Understanding linguistics

I now officially know where the term “scared shitless” comes from.

Granted, my lower half has never felt so UNbloated… (it *could* also be my increased fiber consumption, but the two combined, well, WOW)

I am one of those ultra superstitious Jews who will NOT under any circumstances:
1) share name choices with you until 8 days after birth/placement.
and 2) bring ANY articles pertaining to a baby into our house until there is an actual baby here.

We kind of got around #2 by having a storage unit in our basement, and some lovely friends (with kids) at Shul “bought” it for one dollar. So anything that we put in there is legally thiers. They own the stroller and baby books that we have down there. Actually, they gave us that stroller, so it’s even more “theirs” and we are just storing it for them. *Should* the need arise for us to ever use some of the things down there, we’ll have to buy ownership back from them. Plus interest, to be fair. Now granted, I have to keep track of the times I’ve gone down to get toilet paper and the like, so that I can include those things in the purchase price. I think she paid more than a dollar, however, as I think the official transaction was the price of one Cremilita, aka Tasti-Delight, about 2 summers ago. So I think fair intrest would be perhpas 5 dollars to buy it back. (Or a LARGE Tasti-Delight)

But the arguements last night began with the: “IF we get this baby, knock on wood, Keinihora, Ken Yehi Ratzon (let it be G-d’s will), etc. etc.” I want a dresser, car seat and changing pad in the house on the day she comes home. To the which I replied. ABSOLUTELY NOT. She then said – OK, so we put those things in the storage unit, and on the day we come home, instead of bonding and cooing and oooing and ahhing, you are putting furniture together? Of course, I responded YES.

Am I crazy here? When do you let go of superstition for practicality? I also said that friends could come over and set stuff up. She responded – WHO would do that? (any volunteers out there?)

Now Narda is NOT a pessimist, she calls herself a “realist.” I tend to fall more into the Pollyanna camp (oh, baby, we’ll make it work, it’ll all work out fine, etc. etc. etc.; to the which she tends to reply with such silly things like: “How?” – SO infuriating to my Pollyanna mindset, mind you…)

We of course also had an arguement about our respective jobs and how to handle that. Out of respect for her privacy, since I tend to post WAAAAY too much personal information on the internets already, much to Narda’s chagrin, let’s suffice it to say that we both like our jobs, have crazy times ahead and are realizing that we’ll both have to sacrifice some things at work in order to make a family happen. That’s hard. SO worth it, but in the day to day realities, really hard to do.
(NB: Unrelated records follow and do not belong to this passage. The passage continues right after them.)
/-- The defined XOP values of the 2OP group; the gaps are the reserved values of R106 and the unlisted ones of R107. -/
def decode2OP (xop : Nat) (a b : Reg) : Option Instr :=
  match xop with
  | 0x0000 => some (.neg a b)
  | 0x0001 => some (.abs a b)
  | 0x0002 => some (.nabs a b)
  | 0x0003 => some (.swap a b)
  | 0x0004 => some (.copy a b)
  | 0x0005 => some (.move a b)
  | 0x0006 => some (.not a b)
  | 0x0100 => some (.branch a b)
  | 0x0101 => some (.call a b)
  | 0x0200 => some (.pushr a b)
  | 0x0201 => some (.push8 a b)
  | 0x0202 => some (.push16 a b)
  | 0x0203 => some (.push32 a b)
  | 0x0280 => some (.popr a b)
  | 0x0281 => some (.pop8 a b)
  | 0x0282 => some (.popu8 a b)
  | 0x0283 => some (.pop16 a b)
  | 0x0284 => some (.popu16 a b)
  | 0x0285 => some (.pop32 a b)
  | 0x0286 => some (.popu32 a b)
  | 0x0300 => some (.cmpskipG a b)
  | 0x0301 => some (.cmpskipGe a b)
  | 0x0302 => some (.cmpskipE a b)
  | 0x0303 => some (.cmpskipNe a b)
  | 0x0304 => some (.cmpskipLe a b)
  | 0x0305 => some (.cmpskipL a b)
  | 0x0380 => some (.cmpskipuG a b)
  | 0x0381 => some (.cmpskipuGe a b)
  | 0x0384 => some (.cmpskipuLe a b)
  | 0x0385 => some (.cmpskipuL a b)
  | _ => none

/-- The defined XOP values of the 1OP group (R106). -/
def decode1OP (xop : Nat) (a : Reg) : Option Instr :=
  match xop with
  | 0x00000 => some (.readpc a)
  | 0x00001 => some (.readscid a)
  | 0x00002 => some (.setFalse a)
  | 0x00003 => some (.setTrue a)
  | 0x01000 => some (.jsrCoroutine a)
  | 0x01001 => some (.ret a)
  | 0x02000 => some (.pushpc a)
  | 0x02001 => some (.poppc a)
  | _ => none

/-- The defined XOP digits under opcode byte 0x2C, conditional jumps (R105, R106). -/
def decodeJumpIf (xop : Nat) (a : Reg) (imm : Imm16) : Option Instr :=
  match xop with
  | 0x0 => some (.jumpC a imm)
  | 0x1 => some (.jumpB a imm)
  | 0x2 => some (.jumpO a imm)
  | 0x3 => some (.jumpG a imm)
  | 0x4 => some (.jumpGe a imm)
  | 0x5 => some (.jumpE a imm)
  | 0x6 => some (.jumpNe a imm)
  | 0x7 => some (.jumpLe a imm)
  | 0x8 => some (.jumpL a imm)
  | 0x9 => some (.jumpZ a imm)
  | 0xA => some (.jumpNz a imm)
  | 0xB => some (.jumpP a imm)
  | 0xC => some (.jumpNp a imm)
  | _ => none

/-- The defined XOP digits under opcode byte 0x2D, CALLI, LOADI, LOADUI and the shift immediates (R105, R106). -/
def decodeBranchImm (xop : Nat) (a : Reg) (imm : Imm16) : Option Instr :=
  match xop with
  | 0x0 => some (.calli a imm)
  | 0x1 => some (.loadi a imm)
  | 0x2 => some (.loadui a imm)
  | 0x3 => some (.sali a imm)
  | 0x4 => some (.sari a imm)
  | 0x5 => some (.sl0i a imm)
  | 0x6 => some (.sr0i a imm)
  | 0x7 => some (.sl1i a imm)
  | 0x8 => some (.sr1i a imm)
  | _ => none

/-- The defined XOP digits under opcode byte 0x2E, relative loads (R105, R106). -/
def decodeLoadRel (xop : Nat) (a : Reg) (imm : Imm16) : Option Instr :=
  match xop with
  | 0x0 => some (.loadr a imm)
  | 0x1 => some (.loadr8 a imm)
  | 0x2 => some (.loadru8 a imm)
  | 0x3 => some (.loadr16 a imm)
  | 0x4 => some (.loadru16 a imm)
  | 0x5 => some (.loadr32 a imm)
  | 0x6 => some (.loadru32 a imm)
  | _ => none

/-- The defined XOP digits under opcode byte 0x2F, relative stores (R105, R106). -/
def decodeStoreRel (xop : Nat) (a : Reg) (imm : Imm16) : Option Instr :=
  match xop with
  | 0x0 => some (.storer a imm)
  | 0x1 => some (.storer8 a imm)
  | 0x2 => some (.storer16 a imm)
  | 0x3 => some (.storer32 a imm)
  | _ => none

/-- The defined XOP digits under opcode byte 0xA0, CMPSKIPI (R105, R106). -/
def decodeSkipSigned (xop : Nat) (a : Reg) (imm : Imm16) : Option Instr :=
  match xop with
  | 0x0 => some (.cmpskipiG a imm)
  | 0x1 => some (.cmpskipiGe a imm)
  | 0x2 => some (.cmpskipiE a imm)
  | 0x3 => some (.cmpskipiNe a imm)
  | 0x4 => some (.cmpskipiLe a imm)
  | 0x5 => some (.cmpskipiL a imm)
  | _ => none

/-- The defined XOP digits under opcode byte 0xA1, CMPSKIPUI (R105, R106). -/
def decodeSkipUnsigned (xop : Nat) (a : Reg) (imm : Imm16) : Option Instr :=
  match xop with
  | 0x0 => some (.cmpskipuiG a imm)
  | 0x1 => some (.cmpskipuiGe a imm)
  | 0x4 => some (.cmpskipuiLe a imm)
  | 0x5 => some (.cmpskipuiL a imm)
  | _ => none

/-- The 2OPI instructions, which the opcode byte alone selects (R97, R105); every other opcode byte is illegal. -/
def decode2OPI (opcode : Nat) (a b : Reg) (imm : Imm16) : Option Instr :=
  match opcode with
  | 0x0E => some (.addi a b imm)
  | 0x0F => some (.addui a b imm)
  | 0x10 => some (.subi a b imm)
  | 0x11 => some (.subui a b imm)
  | 0x12 => some (.cmpi a b imm)
  | 0x13 => some (.load a b imm)
  | 0x14 => some (.load8 a b imm)
  | 0x15 => some (.loadu8 a b imm)
  | 0x16 => some (.load16 a b imm)
  | 0x17 => some (.loadu16 a b imm)
  | 0x18 => some (.load32 a b imm)
  | 0x19 => some (.loadu32 a b imm)
  | 0x1F => some (.cmpui a b imm)
  | 0x20 => some (.store a b imm)
  | 0x21 => some (.store8 a b imm)
  | 0x22 => some (.store16 a b imm)
  | 0x23 => some (.store32 a b imm)
  | 0xB0 => some (.andi a b imm)
  | 0xB1 => some (.ori a b imm)
  | 0xB2 => some (.xori a b imm)
  | 0xB3 => some (.nandi a b imm)
  | 0xB4 => some (.nori a b imm)
  | 0xB5 => some (.xnori a b imm)
  | 0xC0 => some (.cmpjumpiG a b imm)
  | 0xC1 => some (.cmpjumpiGe a b imm)
  | 0xC2 => some (.cmpjumpiE a b imm)
  | 0xC3 => some (.cmpjumpiNe a b imm)
  | 0xC4 => some (.cmpjumpiLe a b imm)
  | 0xC5 => some (.cmpjumpiL a b imm)
  | 0xD0 => some (.cmpjumpuiG a b imm)
  | 0xD1 => some (.cmpjumpuiGe a b imm)
  | 0xD4 => some (.cmpjumpuiLe a b imm)
  | 0xD5 => some (.cmpjumpuiL a b imm)
  | _ => none

/-- The seven defined callIDs (R115). -/
def decodeHalcode (callId : Nat) : Option Instr :=
  match callId with
  | 0x100000 => some .fopenRead
  | 0x100001 => some .fopenWrite
  | 0x100002 => some .fclose
  | 0x100003 => some .rewind
  | 0x100004 => some .fseek
  | 0x100100 => some .fgetc
  | 0x100200 => some .fputc
  | _ => none

/-- The row of the listing a word is, or none: the opcode byte chooses the format, the format's XOP the row (R104, R105). -/
def decodeRow (w : InstrWord) : Option Instr :=
  match slice w 31 24 with
  | 0x00 => some (.nop (low24 w))
  | 0x01 => decode4OP (slice w 23 16) (nibble w 12) (nibble w 8) (nibble w 4) (nibble w 0)
  | 0x05 => decode3OP (slice w 23 12) (nibble w 8) (nibble w 4) (nibble w 0)
  | 0x09 => decode2OP (slice w 23 8) (nibble w 4) (nibble w 0)
  | 0x0D => decode1OP (slice w 23 4) (nibble w 0)
  | 0x2C => decodeJumpIf (slice w 23 20) (nibble w 16) (immediate w)
  | 0x2D => decodeBranchImm (slice w 23 20) (nibble w 16) (immediate w)
  | 0x2E => decodeLoadRel (slice w 23 20) (nibble w 16) (immediate w)
  | 0x2F => decodeStoreRel (slice w 23 20) (nibble w 16) (immediate w)
  | 0x3C => if slice w 23 16 = 0 then some (.jump (immediate w)) else none
  | 0x42 => decodeHalcode (slice w 23 0)
  | 0xA0 => decodeSkipSigned (slice w 23 20) (nibble w 16) (immediate w)
  | 0xA1 => decodeSkipUnsigned (slice w 23 20) (nibble w 16) (immediate w)
  | 0xFF => some (.halt (low24 w))
  | opcode => decode2OPI opcode (nibble w 20) (nibble w 16) (immediate w)

/-- What a word that is no row is rejected as: InvalidHalcode under first byte 0x42, illegal otherwise (R108). -/
def rejection (w : InstrWord) : DecodeError :=
  if slice w 31 24 = 0x42 then .invalidHalcode (low24 w) else .illegal w

/-- The decoder: total on words (R104, R108). -/
def decode (w : InstrWord) : Except DecodeError Instr :=
  match decodeRow w with
  | some i => .ok i
  | none => .error (rejection w)

/-- The four bytes of a word as memory holds them, most significant byte first (R91, 20_memory.md R62). -/
def wordBytes (w : InstrWord) : List Byte :=
  [BitVec.ofNat 8 (slice w 31 24), BitVec.ofNat 8 (slice w 23 16), BitVec.ofNat 8 (slice w 15 8),
    BitVec.ofNat 8 (slice w 7 0)]

/-- The word of four bytes in memory order (R62). -/
def wordOfBytes (b0 b1 b2 b3 : Byte) : InstrWord :=
  BitVec.ofNat 32 (b0.toNat * 0x1000000 + b1.toNat * 0x10000 + b2.toNat * 0x100 + b3.toNat)

/-- The decoder on bytes: every instruction is the first four (R90). -/
def decodeBytes (bytes : List Byte) : Except DecodeError Instr :=
  match bytes with
  | b0 :: b1 :: b2 :: b3 :: _ => decode (wordOfBytes b0 b1 b2 b3)
  | _ => .error .truncated

/-- The instruction the decoder reads from the word whose bits spec/opcode_table.json numbers (bit 0 is W[0]); the
word is laid out in memory order and given to `decodeBytes`. -/
def decodeTableWord (nbits w : Nat) : Option Instr :=
  match decodeBytes (wordBytes (BitVec.ofNat 32 (w % 2 ^ nbits))) with
  | .ok i => some i
  | .error _ => none

/-- Format 0OP: the opcode byte and 24 ignored bits (R92, R109). -/
def word0OP (opcode : Nat) (ignored : BitVec 24) : InstrWord :=
  BitVec.ofNat 32 (opcode * 0x1000000 + ignored.toNat)

/-- Format 4OP, `01 nn ab cd` (R93). -/
def word4OP (xop : Nat) (a b c d : Reg) : InstrWord :=
  BitVec.ofNat 32 (0x01 * 0x1000000 + xop * 0x10000 + a.val * 0x1000 + b.val * 0x100 + c.val * 0x10 + d.val)

/-- Format 3OP, `05 nn na bc` (R94). -/
def word3OP (xop : Nat) (a b c : Reg) : InstrWord :=
  BitVec.ofNat 32 (0x05 * 0x1000000 + xop * 0x1000 + a.val * 0x100 + b.val * 0x10 + c.val)

/-- Format 2OP, `09 nn nn ab` (R95). -/
def word2OP (xop : Nat) (a b : Reg) : InstrWord :=
  BitVec.ofNat 32 (0x09 * 0x1000000 + xop * 0x100 + a.val * 0x10 + b.val)

/-- Format 1OP, `0D nn nn na` (R96). -/
def word1OP (xop : Nat) (a : Reg) : InstrWord :=
  BitVec.ofNat 32 (0x0D * 0x1000000 + xop * 0x10 + a.val)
We have no further news, other than what I’ve already told you, but I just wanted to share what has transpired at our house between hearing the news and now…

(and again, any volunteers for furniture duty, let me know, and I’ll add you to the list “Should” the need arise…)

Thanks for letting me share, internets, it’s SO helpful to have a place to get it off the old chest, so to speak.

You rock.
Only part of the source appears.